Look through the material below. Copy every line with the string "poison" in it.

SOURCE INFORMATION Start Marker

@[simp] theorem drawn_ctx (s : State) : (s.drawn).ctx = s.ctx := rfl
@[simp] theorem drawn_self (s : State) : (s.drawn).self = s.self := rfl
@[simp] theorem drawn_others (s : State) : (s.drawn).others = s.others := rfl
@[simp] theorem drawn_side (s : State) : (s.drawn).side = s.side := rfl
@[simp] theorem drawn_agenda (s : State) : (s.drawn).agenda = s.agenda := rfl
@[simp] theorem drawn_moves (s : State) : (s.drawn).moves = s.moves := rfl
@[simp] theorem drawn_mem (s : State) : (s.drawn).mem = s.mem := rfl
@[simp] theorem drawn_dram (s : State) : (s.drawn).dram = s.dram := rfl
@[simp] theorem drawn_poison (s : State) : (s.drawn).poison = s.poison := rfl
@[simp] theorem drawn_tlb (s : State) : (s.drawn).tlb = s.tlb := rfl
@[simp] theorem drawn_walks (s : State) : (s.drawn).walks = s.walks := rfl
@[simp] theorem drawn_spaces (s : State) : (s.drawn).spaces = s.spaces := rfl
@[simp] theorem drawn_slices (s : State) : (s.drawn).slices = s.slices := rfl
@[simp] theorem drawn_cores (s : State) : (s.drawn).cores = s.cores := rfl
@[simp] theorem drawn_gussets (s : State) : (s.drawn).gussets = s.gussets := rfl
@[simp] theorem drawn_arbiters (s : State) : (s.drawn).arbiters = s.arbiters := rfl
@[simp] theorem drawn_nextPacket (s : State) : (s.drawn).nextPacket = s.nextPacket := rfl
@[simp] theorem drawn_arrays (s : State) : (s.drawn).arrays = s.arrays := rfl
@[simp] theorem drawn_streams (s : State) : (s.drawn).streams = s.streams := rfl
@[simp] theorem drawn_streamGens (s : State) : (s.drawn).streamGens = s.streamGens := rfl
@[simp] theorem drawn_starts (s : State) : (s.drawn).starts = s.starts := rfl
@[simp] theorem drawn_rings (s : State) : (s.drawn).rings = s.rings := rfl
@[simp] theorem drawn_lastRing (s : State) : (s.drawn).lastRing = s.lastRing := rfl
@[simp] theorem drawn_matches_ (s : State) : (s.drawn).matches_ = s.matches_ := rfl
@[simp] theorem drawn_slots (s : State) : (s.drawn).slots = s.slots := rfl
@[simp] theorem drawn_admissions (s : State) : (s.drawn).admissions = s.admissions := rfl
@[simp] theorem drawn_queues (s : State) : (s.drawn).queues = s.queues := rfl
@[simp] theorem drawn_jobs (s : State) : (s.drawn).jobs = s.jobs := rfl
@[simp] theorem drawn_channels (s : State) : (s.drawn).channels = s.channels := rfl
@[simp] theorem drawn_cameraPorts (s : State) : (s.drawn).cameraPorts = s.cameraPorts := rfl
@[simp] theorem drawn_etherPorts (s : State) : (s.drawn).etherPorts = s.etherPorts := rfl
@[simp] theorem drawn_groups (s : State) : (s.drawn).groups = s.groups := rfl
@[simp] theorem drawn_time (s : State) : (s.drawn).time = s.time := rfl
@[simp] theorem drawn_link (s : State) : (s.drawn).link = s.link := rfl
@[simp] theorem drawn_boot (s : State) : (s.drawn).boot = s.boot := rfl
@[simp] theorem drawn_hk (s : State) : (s.drawn).hk = s.hk := rfl
@[simp] theorem drawn_out (s : State) : (s.drawn).out = s.out := rfl
@[simp] theorem drawn_laneFails (s : State) : (s.drawn).laneFails = s.laneFails := rfl
@[simp] theorem drawn_testing (s : State) : (s.drawn).testing = s.testing := rfl
@[simp] theorem drawn_fatal (s : State) : (s.drawn).fatal = s.fatal := rfl

@[simp] theorem setCore_ctx (s : State) (k : CoreState) : (s.setCore k).ctx = s.ctx := rfl
@[simp] theorem setCore_self (s : State) (k : CoreState) : (s.setCore k).self = s.self := rfl
@[simp] theorem setCore_others (s : State) (k : CoreState) : (s.setCore k).others = s.others := rfl
@[simp] theorem setCore_side (s : State) (k : CoreState) : (s.setCore k).side = s.side := rfl
@[simp] theorem setCore_agenda (s : State) (k : CoreState) : (s.setCore k).agenda = s.agenda := rfl
@[simp] theorem setCore_moves (s : State) (k : CoreState) : (s.setCore k).moves = s.moves := rfl
@[simp] theorem setCore_draws (s : State) (k : CoreState) : (s.setCore k).draws = s.draws := rfl
@[simp] theorem setCore_mem (s : State) (k : CoreState) : (s.setCore k).mem = s.mem := rfl
@[simp] theorem setCore_dram (s : State) (k : CoreState) : (s.setCore k).dram = s.dram := rfl
@[simp] theorem setCore_poison (s : State) (k : CoreState) : (s.setCore k).poison = s.poison := rfl
@[simp] theorem setCore_tlb (s : State) (k : CoreState) : (s.setCore k).tlb = s.tlb := rfl
@[simp] theorem setCore_walks (s : State) (k : CoreState) : (s.setCore k).walks = s.walks := rfl
@[simp] theorem setCore_spaces (s : State) (k : CoreState) : (s.setCore k).spaces = s.spaces := rfl
@[simp] theorem setCore_slices (s : State) (k : CoreState) : (s.setCore k).slices = s.slices := rfl
@[simp] theorem setCore_gussets (s : State) (k : CoreState) : (s.setCore k).gussets = s.gussets := rfl
@[simp] theorem setCore_arbiters (s : State) (k : CoreState) : (s.setCore k).arbiters = s.arbiters := rfl
@[simp] theorem setCore_nextPacket (s : State) (k : CoreState) : (s.setCore k).nextPacket = s.nextPacket := rfl
@[simp] theorem setCore_arrays (s : State) (k : CoreState) : (s.setCore k).arrays = s.arrays := rfl
@[simp] theorem setCore_streams (s : State) (k : CoreState) : (s.setCore k).streams = s.streams := rfl
@[simp] theorem setCore_streamGens (s : State) (k : CoreState) : (s.setCore k).streamGens = s.streamGens := rfl
@[simp] theorem setCore_starts (s : State) (k : CoreState) : (s.setCore k).starts = s.starts := rfl
@[simp] theorem setCore_rings (s : State) (k : CoreState) : (s.setCore k).rings = s.rings := rfl
@[simp] theorem setCore_lastRing (s : State) (k : CoreState) : (s.setCore k).lastRing = s.lastRing := rfl
@[simp] theorem setCore_matches_ (s : State) (k : CoreState) : (s.setCore k).matches_ = s.matches_ := rfl
@[simp] theorem setCore_slots (s : State) (k : CoreState) : (s.setCore k).slots = s.slots := rfl
@[simp] theorem setCore_admissions (s : State) (k : CoreState) : (s.setCore k).admissions = s.admissions := rfl
@[simp] theorem setCore_queues (s : State) (k : CoreState) : (s.setCore k).queues = s.queues := rfl
@[simp] theorem setCore_jobs (s : State) (k : CoreState) : (s.setCore k).jobs = s.jobs := rfl
@[simp] theorem setCore_channels (s : State) (k : CoreState) : (s.setCore k).channels = s.channels := rfl
@[simp] theorem setCore_cameraPorts (s : State) (k : CoreState) : (s.setCore k).cameraPorts = s.cameraPorts := rfl
@[simp] theorem setCore_etherPorts (s : State) (k : CoreState) : (s.setCore k).etherPorts = s.etherPorts := rfl
@[simp] theorem setCore_groups (s : State) (k : CoreState) : (s.setCore k).groups = s.groups := rfl
@[simp] theorem setCore_time (s : State) (k : CoreState) : (s.setCore k).time = s.time := rfl
@[simp] theorem setCore_link (s : State) (k : CoreState) : (s.setCore k).link = s.link := rfl
@[simp] theorem setCore_boot (s : State) (k : CoreState) : (s.setCore k).boot = s.boot := rfl
@[simp] theorem setCore_hk (s : State) (k : CoreState) : (s.setCore k).hk = s.hk := rfl
@[simp] theorem setCore_out (s : State) (k : CoreState) : (s.setCore k).out = s.out := rfl
@[simp] theorem setCore_laneFails (s : State) (k : CoreState) : (s.setCore k).laneFails = s.laneFails := rfl
@[simp] theorem setCore_testing (s : State) (k : CoreState) : (s.setCore k).testing = s.testing := rfl
@[simp] theorem setCore_fatal (s : State) (k : CoreState) : (s.setCore k).fatal = s.fatal := rfl

@[simp] theorem setGusset_ctx (s : State) (k : GussetState) : (s.setGusset k).ctx = s.ctx := rfl
@[simp] theorem setGusset_self (s : State) (k : GussetState) : (s.setGusset k).self = s.self := rfl
@[simp] theorem setGusset_others (s : State) (k : GussetState) : (s.setGusset k).others = s.others := rfl
@[simp] theorem setGusset_side (s : State) (k : GussetState) : (s.setGusset k).side = s.side := rfl
@[simp] theorem setGusset_agenda (s : State) (k : GussetState) : (s.setGusset k).agenda = s.agenda := rfl
@[simp] theorem setGusset_moves (s : State) (k : GussetState) : (s.setGusset k).moves = s.moves := rfl
@[simp] theorem setGusset_draws (s : State) (k : GussetState) : (s.setGusset k).draws = s.draws := rfl
@[simp] theorem setGusset_mem (s : State) (k : GussetState) : (s.setGusset k).mem = s.mem := rfl
@[simp] theorem setGusset_dram (s : State) (k : GussetState) : (s.setGusset k).dram = s.dram := rfl
@[simp] theorem setGusset_poison (s : State) (k : GussetState) : (s.setGusset k).poison = s.poison := rfl
@[simp] theorem setGusset_tlb (s : State) (k : GussetState) : (s.setGusset k).tlb = s.tlb := rfl
@[simp] theorem setGusset_walks (s : State) (k : GussetState) : (s.setGusset k).walks = s.walks := rfl
@[simp] theorem setGusset_spaces (s : State) (k : GussetState) : (s.setGusset k).spaces = s.spaces := rfl
@[simp] theorem setGusset_slices (s : State) (k : GussetState) : (s.setGusset k).slices = s.slices := rfl
@[simp] theorem setGusset_cores (s : State) (k : GussetState) : (s.setGusset k).cores = s.cores := rfl
@[simp] theorem setGusset_arbiters (s : State) (k : GussetState) : (s.setGusset k).arbiters = s.arbiters := rfl
@[simp] theorem setGusset_nextPacket (s : State) (k : GussetState) : (s.setGusset k).nextPacket = s.nextPacket := rfl
@[simp] theorem setGusset_arrays (s : State) (k : GussetState) : (s.setGusset k).arrays = s.arrays := rfl
@[simp] theorem setGusset_streams (s : State) (k : GussetState) : (s.setGusset k).streams = s.streams := rfl
@[simp] theorem setGusset_streamGens (s : State) (k : GussetState) : (s.setGusset k).streamGens = s.streamGens := rfl
@[simp] theorem setGusset_starts (s : State) (k : GussetState) : (s.setGusset k).starts = s.starts := rfl
@[simp] theorem setGusset_rings (s : State) (k : GussetState) : (s.setGusset k).rings = s.rings := rfl
@[simp] theorem setGusset_lastRing (s : State) (k : GussetState) : (s.setGusset k).lastRing = s.lastRing := rfl
@[simp] theorem setGusset_matches_ (s : State) (k : GussetState) : (s.setGusset k).matches_ = s.matches_ := rfl
@[simp] theorem setGusset_slots (s : State) (k : GussetState) : (s.setGusset k).slots = s.slots := rfl
@[simp] theorem setGusset_admissions (s : State) (k : GussetState) : (s.setGusset k).admissions = s.admissions := rfl
@[simp] theorem setGusset_queues (s : State) (k : GussetState) : (s.setGusset k).queues = s.queues := rfl
@[simp] theorem setGusset_jobs (s : State) (k : GussetState) : (s.setGusset k).jobs = s.jobs := rfl
@[simp] theorem setGusset_channels (s : State) (k : GussetState) : (s.setGusset k).channels = s.channels := rfl
@[simp] theorem setGusset_cameraPorts (s : State) (k : GussetState) : (s.setGusset k).cameraPorts = s.cameraPorts := rfl
@[simp] theorem setGusset_etherPorts (s : State) (k : GussetState) : (s.setGusset k).etherPorts = s.etherPorts := rfl
@[simp] theorem setGusset_groups (s : State) (k : GussetState) : (s.setGusset k).groups = s.groups := rfl
@[simp] theorem setGusset_time (s : State) (k : GussetState) : (s.setGusset k).time = s.time := rfl
@[simp] theorem setGusset_link (s : State) (k : GussetState) : (s.setGusset k).link = s.link := rfl
@[simp] theorem setGusset_boot (s : State) (k : GussetState) : (s.setGusset k).boot = s.boot := rfl
@[simp] theorem setGusset_hk (s : State) (k : GussetState) : (s.setGusset k).hk = s.hk := rfl
@[simp] theorem setGusset_out (s : State) (k : GussetState) : (s.setGusset k).out = s.out := rfl
@[simp] theorem setGusset_laneFails (s : State) (k : GussetState) : (s.setGusset k).laneFails = s.laneFails := rfl
@[simp] theorem setGusset_testing (s : State) (k : GussetState) : (s.setGusset k).testing = s.testing := rfl
@[simp] theorem setGusset_fatal (s : State) (k : GussetState) : (s.setGusset k).fatal = s.fatal := rfl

SOURCE INFORMATION End Marker

▸ OUTPUT FOR THIS EXERCISE:
@[simp] theorem drawn_poison (s : State) : (s.drawn).poison = s.poison := rfl
@[simp] theorem setCore_poison (s : State) (k : CoreState) : (s.setCore k).poison = s.poison := rfl
@[simp] theorem setGusset_poison (s : State) (k : GussetState) : (s.setGusset k).poison = s.poison := rfl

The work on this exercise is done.